Most importantly: the community (devs and users) are either aware of this 
and then labeled "anti-toolkit", "anti-gschem", "pcb users" or they are 
the Few True Geda Users, for whom geda is perfect and who are totally 
blind to any design flaws. Thus there's no much chance to even discuss 
design flaws, yet alone fix them. My impression is whether geda/gschem 
will survive another decade depends on whether pcb keeps it as an almost 
exclusive input. Not because pcb is so great and flawless - it's more like 
"how far gschem, as a standalone project, would continue from now if we 
didn't have pcb". It's because gschem is carrying some old and wrong 
design decisions that blocks a lot of potential roads to progress and 
there seems to be no chance removing them.

No offense meant. Developers are investing a great deal of work in both 
project. Both projects are mature and useful. It's just that while pcb is 
getting bashed daily, it's gschem that seems to be much more stuck with 
hard to fix (or even discuss) design decisions from the past. I do not 
want to discourage developers even if I don't agree with the direction 
which some of them take.

NOTE: I don't want to start a flamewar (it's already raging on). I don't 
want to contribute to the flamewar (too much), so I probably won't answer 
to replies except something radiacally new appears. My points in details 
are known (look in the mailing list archives or in my devlog).
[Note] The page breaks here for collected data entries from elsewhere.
/-! ### Over-current and over-voltage (R361, R362, R367, R368) -/

/-- IB_PHASE_SHORT: a phase at its limit with r below 0.80 throughout 10 us; where no active phase is left and none in hiccup was
stopped more than 10 us before, a short of the IB (R361, R362). -/
def execIbPhaseShort (ph : Fin 16) (s : State) : Host.Outcome State Fault Refusal :=
  let p := ph.val
  .next (match (s.phase p).limSince with
    | none => s
    | some a =>
      if s.ibMode = 3 && a + 10000 ≤ s.now && s.pActive p then
        let s1 := ((s.noteIbFault evIBS_PH_SHORT).setP p 5).updPhase p fun h => { h with limSince := none, retryDue := some (s.now + 1000000), rejoin := false }
        let s2 := s1.raise evIBS_PH_SHORT p
        let s3 := if s.get (fIBS_PSTAT_RETRY p) = 3 then s2.latchPhase p 0 evIBS_PH_FAILED else s2
        let together : Bool := (upTo 16).all fun q => (s3.phase q).retryDue.all fun b => s.now + 990000 ≤ b
        if s3.actives.isEmpty && together then
          let s4 := (upTo 16).foldl (fun s q => s.updPhase q fun h => { h with retryDue := none }) (s3.setIbMode 1)
          s4.updIb fun h => { h with ssTries := 0, ssWait := some (s.now + 1000000), hysWait := [] }
        else s3
      else s)

/-- IB_PHASE_RETRY: after 1 ms a phase in hiccup rejoins in diode emulation (R361). -/
def execIbPhaseRetry (ph : Fin 16) (s : State) : Host.Outcome State Fault Refusal :=
  .next (match (s.phase ph).retryDue with
    | none => s
    | some a =>
      if a ≤ s.now && s.pMode ph = 5 && s.ibMode = 3 then
        ((s.setP ph 4).addSat (fIBS_PSTAT_RETRY ph) 1).updPhase ph fun h => { h with retryDue := none, rejoin := true, okSince := s.now, trim := 0 }
      else s)

/-- IB_PHASE_RETRY_RESET: 100 ms without a limit event, whether the phase is active or has been shed since (R361). -/
def execIbPhaseRetryReset (ph : Fin 16) (s : State) : Host.Outcome State Fault Refusal :=
  .next (if s.pAdmitted ph && s.pMode ph ≠ 5 && (s.phase ph).okSince + 100000000 ≤ s.now then s.put (fIBS_PSTAT_RETRY ph) 0 else s)

/-- IB_OV: the IB above the reference plus 150 mV, or above 2.200 V, for 2 us: every phase goes to high impedance (R367). -/
def execIbOv (s : State) : Host.Outcome State Fault Refusal :=
  .next (match s.ib.ovSince with
    | none => s
    | some a =>
      if s.ibMode = 0 || s.ib.ov || s.now < a + 2000 then s else ((s.noteIbFault evIBS_IB_OV).updIb fun h => { h with ov := true }).raise evIBS_IB_OV 0xFFFF)

/-- IB_OV_RESUME: with the IB below the reference plus 50 mV, switching resumes; in closed loop the histories are
reseeded (R367). -/
def execIbOvResume (ibUv : Nat) (s : State) : Host.Outcome State Fault Refusal :=
  .next (if s.ib.ov && ibUv < s.ib.refUv + 50000 then
      let s1 := s.updIb fun h => { h with ov := false, ovSince := none, code16 := min 16383 ((2 * ibUv * 16384 + 2399999) / 4800000) }
      if s.ibMode = 3 then s1.ibSeed else s1
    else s)

/-- IB_LOW: the IB below 1.600 V for 10 us in closed loop (R368). -/
def execIbLow (s : State) : Host.Outcome State Fault Refusal :=
  .next (match s.ib.lowSince with
    | none => s
    | some a =>
      if s.ibMode = 3 && a + 10000 ≤ s.now && !s.ib.lowOn then (s.updIb fun h => { h with lowOn := true }).raise evIBS_IB_LOW 0xFFFF
      else s)

/-! ### VIN disturbances (R369-R372) -/

/-- The principal of the package. -/
def State.isPrincipal (s : State) : Bool := s.on fTRV_STATE_ROLE

/-- VIN_HIGH: VIN above HIGH for 10 us (R369). -/
def execVinHigh (s : State) : Host.Outcome State Fault Refusal :=
  .next (match s.ib.highSince with
    | none => s
    | some a => if a + 10000 ≤ s.now && !s.ib.highOn then (s.updIb fun h => { h with highOn := true }).raise evIBS_VIN_HIGH 0xFFFF else s)

/-- Load shedding begins (R370). -/
def State.beginShedding (s : State) : State :=
  if s.shedding then s else (s.putB fIBS_STATE_SHED true).raise evIBS_VIN_SHED 0xFFFF

/-- Load shedding ends (R371). -/
def State.endShedding (s : State) : State := s.putB fIBS_STATE_SHED false

/-- VIN_SHED: every VIN conversion of 50 us below SHED: load shedding, broadcast (R370, R549). -/
def execVinShed (s : State) : Host.Outcome State Fault Refusal :=
  .next (match s.ib.shedSince with
    | none => s
    | some a => if a + 50000 ≤ s.now && !s.shedding then s.beginShedding.sendShed 1 else s)

/-- VIN_RESTORE: the principal's VIN above RESTORE for 1 ms: the end of load shedding, broadcast (R371, R549). -/
def execVinRestore (s : State) : Host.Outcome State Fault Refusal :=
  .next (match s.ib.restoreSince with
    | none => s
    | some a => if a + 1000000 ≤ s.now && s.shedding && s.isPrincipal then s.endShedding.sendShed 2 else s)

/-- The orderly stop of R372: forced pauses at once, the cells off and Off entered 2 us later without the checks of
R296 and without abort. -/
def State.orderlyStop (s : State) : State :=
  if s.aon = 4 || s.pst.orderly then s
  else
    let s1 := { s with cg := { s.cg with allForced := true }, pst := { s.pst with target := 4, orderly := true, commitAt := some (s.now + 2000) } }
    ((s1.soClose).putB fPST_STATE_ENTERING true).raise evIBS_VIN_STOP 0xFFFF

/-- VIN_STOP: every VIN conversion of 10 us below STOP: an orderly stop, broadcast (R372, R549). -/
def execVinStop (s : State) : Host.Outcome State Fault Refusal :=
  .next (match s.ib.stopSince with
    | none => s
    | some a => if a + 10000 ≤ s.now && !s.pst.orderly && s.aon ≠ 4 then s.orderlyStop.sendShed 3 else s)

end Sys2Proof.Machine
end

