/-- What stays of a latched cell and of a derated one: its failed mode and cause, its mark and frozen COUNT (R140, R469). -/
def State.keepCell (s old : State) (c : Nat) : State :=
  let s1 := if old.mode c = 7 then (s.put (fCEL_CSTAT_MODE c) 7).put (fCEL_CSTAT_CAUSE c) (old.get (fCEL_CSTAT_CAUSE c)) else s
  if old.on (fNRG_SMEAS_DERATED c) then
    (s1.putB (fNRG_SMEAS_DERATED c) true).put (fNRG_SMEAS_COUNT c) (old.get (fNRG_SMEAS_COUNT c))
  else s1

/-- The marks that only a write, a close or a reset ends: latched and derated cells, stopped tracts, suspect stations, suspect and
invalid sites (R125, R140, R194, R387, R469). -/
def State.keepMarks (s old : State) : State :=
  let keep (off : Nat) (s : State) : State := s.setReg off (old.reg off)
  let s1 := forEach (upTo 256) (fun c s => s.keepCell old c) s
  let s2 := forEach (upTo 8) (fun k s => keep (NRG_SFLAG k) (keep (CEL_FAILED k) s)) s1
  let s3 := forEach (upTo 64) (fun t s =>
    let s1 := if old.stopped t then s.put (fTRC_TSTAT_STATE t) 4 else s
    ((keep (STN_SUSP t) s1).putB (fTHM_SITE_SUSP t) (old.on (fTHM_SITE_SUSP t))).putB (fTHM_SITE_INVALID t) (old.on (fTHM_SITE_INVALID t))) s2
  keep THM_SUSP0 (keep THM_SUSP1 s3)

/-- What stays of failed engines: the record in TRC_ENG, and one engine's schedule for every tract (R198). -/
def State.keepEngines (s old : State) : State :=
  let w := old.on fTRC_ENG_WEST_FAIL
  let e := old.on fTRC_ENG_EAST_FAIL
  let s1 := ((s.putB fTRC_ENG_WEST_FAIL w).putB fTRC_ENG_EAST_FAIL e).putB fTRC_ENG_BOTH (old.on fTRC_ENG_BOTH)
  if w || e then { s1.allOnSurvivor (if w then 0 else 1) with loops := { s1.loops with failedEngine := if w then 0 else 1 } } else s1

/-- Off (R309, R353, R567): domains and cells off, keep-alive, registers and memories lost as the rule says; the commanded
states, the trims, what Monument holds, and the marks, disarmed comparators and engine failures that only a reset or a command of
their own ends stay (R133, R140, R194, R198; DEDUCED, notes/assumptions/109.md). -/
def State.enterOff (s : State) : State :=
  let s1 := (s.allOff).keepAlive true
  let thm := s1.reg THM_STATE &&& 0xC0000000#32
  let vin := s1.reg IBS_BASE &&& 0x1000#32
  let s2 := (s1.clearBooks).resetRegs fun off => !keptInOff off
  let s3 := ((s2.setReg THM_STATE thm).setReg IBS_BASE vin).setReg MEM_PWR 0x005
  let s4 := (s3.keepMarks s).keepEngines s
  let stn (p : Nat × StnHid) : Nat × StnHid := (p.1, { disarmed := p.2.disarmed })
  let dom (p : Nat × DomHid) : Nat × DomHid := (p.1, { commanded := p.2.commanded })
  { s4 with
    coef := [], plan := [], book := [], tele := []
    mem := { bad := s4.mem.bad.filter fun p => p.1 ≤ 1, weak := s4.mem.weak.filter fun p => p.1 ≤ 1 }
    chans := [], core := {}, clk := { syncLost := s4.clk.syncLost, report := s4.clk.report }
    boot := { bmTrim := s4.boot.bmTrim }
    trv := {}, cells := [], stns := (s4.stns.map stn).filter fun p => p.2 ≠ {}
    adc := { msNo := s4.adc.msNo }, tracts := [], loops := { failedEngine := s4.loops.failedEngine }, env := {}, so := s.so.closed, nrg := {}, pmb := {}
    doms := (s4.doms.map dom).filter fun p => p.2 ≠ {}
    cg := {}
    cap := { throttle := s4.cap.throttle, thrFrom := s4.cap.thrFrom, thrOn := s4.cap.thrOn }
    thm := { untrimmed := s4.thm.untrimmed, tcal := s4.thm.tcal } }

/-- Deep sleep puts every memory that is on into retention (R616). -/
def State.retainMems (s : State) : State :=
  let v := (s.reg MEM_PWR).toNat % 4096
  let w := sumOver (upTo 6) fun k => (if v / 4 ^ k % 4 = 2 then 1 else v / 4 ^ k % 4) * 4 ^ k
  { s.setReg MEM_PWR (BitVec.ofNat 32 w) with mem := { s.mem with beforeSleep := some v, upDue := [] } }

/-- The new state is taken: ENTERING ends, the clocks of Table 6.2 are stopped, the wake timer starts. -/
def State.commitEntry (s : State) : State :=
  let t := s.pst.target
  let s1 := (s.moveRef.putB fPST_STATE_ENTERING false).setAon t
  let count := s.get fPST_WTIMER_COUNT
  let timer := if s.on fPST_WAKE_TIMER_EN && 0 < count && t ≠ 4 then some (s.now + ceilN (count * 31250) 64) else none
  let s2 := s1.updPst fun p => { p with commitAt := none, orderly := false, forced := false, waking := false, toRun := false, timerAt := timer }
  let s3 := { s2.adcStop with clk := { s2.clk with pll := false, fastOsc := false } }
  let s4 := match t with
    | 3 => (s3.restartSites.retainMems).updIb fun h => { h with ramping := false, refAt := s.now }
    | 4 => s3.enterOff
    | _ => s3
  s4.recheckLevels

/-- ENTRY_COMMIT: at the end of the commit window, or 2 us after an orderly stop began, the new state is taken (R297, R372). -/
def execEntryCommit (s : State) : Host.Outcome State Fault Refusal :=
  .next (match s.pst.commitAt with
    | none => s
    | some a =>
      if s.on fPST_STATE_ENTERING && (if s.pst.orderly then a else a + commitNs) ≤ s.now then s.commitEntry else s)

/-- CORE_WAIT: the core executes its wait instruction (R295). -/
def execCoreWait (s : State) : Host.Outcome State Fault Refusal :=
  .next (if s.on fBLK_CORE_RUNNING && !s.coreAsleep then
      let s1 := { s with core := { s.core with waiting := true } }
      if s.aon = 0 && !s.on fPST_STATE_ENTERING then s1.setAon 1 else s1
    else s)

/-! ### Monument (R311-R315) -/

/-- The value of a rule's channel in a sample; none for a reserved one (Table 6.7). -/
def State.monChannel (s : State) (vblkMv ibMv : Nat) (hot : Int) : Nat → Option Int
  | 0 => some vblkMv
  | 1 => some ibMv
  | 2 => some (if s.pins.wakeN then 1000 else 0)
  | 3 => some (if s.cap.throttle then 1000 else 0)
  | 4 => some hot
  | 5 => some (s.pst.monHot.foldl max hot)
  | _ => none

/-- One rule in a sample (R312-R314). -/
def State.sampleRule (s : State) (x : Option Int) (r : Nat) : State :=
  let fresh : Bool := !s.pst.monSeen.contains r
  let old := s.getI (fMON_RVAL_Y r)
  let v := x.getD 0
  let y := if fresh then v else old + (v - old) / 2 ^ s.get (fMON_RULE_FSHIFT r)
  let s1 := (s.putI (fMON_RVAL_Y r) y).updPst fun p => { p with monSeen := if fresh then r :: p.monSeen else p.monSeen }
  let thr := s.getI (fMON_THR_THR r)
  let hyst : Int := s.get (fMON_RULE_HYST r)
  let cmp := s.on (fMON_RULE_CMP r)
  let was := s.ruleOn r
  let live : Bool := s.ruleLive r && x.isSome
  let hit : Bool := if was then (if cmp then decide (y ≤ thr - hyst) else decide (thr + hyst ≤ y))
    else if cmp then decide (thr < y) else decide (y < thr)
  let run := if live && hit then tblGet (fun _ => 0) s.pst.monRun r + 1 else 0
  let flip : Bool := max 1 (s.get (fMON_RULE_COUNT r)) ≤ run
  let now_ : Bool := live && (if flip then !was else was)
  let s2 := (s1.put fMON_ACTIVE_ACT (setBitN (s1.get fMON_ACTIVE_ACT) r now_)).updPst fun p =>
    { p with monRun := tblSet (fun _ => 0) p.monRun r (if flip then 0 else run) }
  if now_ && !was then s2.raise ⟨21, r⟩ r else s2

/-- The actions of the rules triggered after a sample (R314, R315): entry into Off goes before a wake. -/
def State.ruleActions (s : State) : State :=
  if s.ruleActs 4 && s.aon ≤ 3 && !s.pst.forced && !s.pst.orderly then s.beginEntry 4 true
  else if s.ruleActs 2 then s.wakeBy 6
  else s

/-- MONUMENT_SAMPLE: every 16 aon_clk cycles; `raws` are the voltage differences of the diodes of the four sites of the sample, in nV
(R311-R315, R355, R376, R401, R403). -/
def execMonumentSample (vblkMv ibMv : Nat) (raws : List Int) (s : State) : Host.Outcome State Fault Refusal :=
  .next (if s.por then s
    else
      let k := s.pst.monNo % 16
      let site (j : Nat) := 16 * j + k
      let s1 := (upTo 4).foldl (fun s j => s.monumentSite (s.diodeTemp (raws.getD j 0)) (site j)) s
      let deep : Bool := s.aon = 3 || s.aon = 4
      let val (j : Nat) : Int := if deep then s1.siteRaw (site j) else s1.site (site j)
      let hot := (upTo 4).foldl (fun a j => max a (val j)) (val 0)
      let s2 := (s1.updPst fun p => { p with monNo := p.monNo + 1, monHot := (hot :: p.monHot).take 16 }).ibSoftStartEnd ibMv
      let s3 := if s2.locked || s2.aon ≤ 4 then
          (upTo 16).foldl (fun s r => s.sampleRule (s2.monChannel vblkMv ibMv hot (s.get (fMON_RULE_CH r))) r) s2
        else s2
      let s4 := if s3.aon = 4 then
          (upTo 3).foldl (fun s i => if s.get (fTHM_COMP_SITE i) % 16 = k then s.correct i (s.substitute (s.get (fTHM_COMP_SITE i))) else s) s3
        else s3
      (s4.ruleActions).recheckLevels)

end Sys2Proof.Machine
end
My intention with this mal is...

Many of us try to restrain themselves and avoid defending pcb from 
unreasonable and often baseless attacks or avoid trying to discuss 
geda/gschem design flaws as they turn into senseless flame wars within 2 
mails. In the same time some users keep coming back claiming pcb is all 
bad and gschem is perfect. The sole purpose of my post is to state 
that's not the ultimate truth and there's another opinion on this.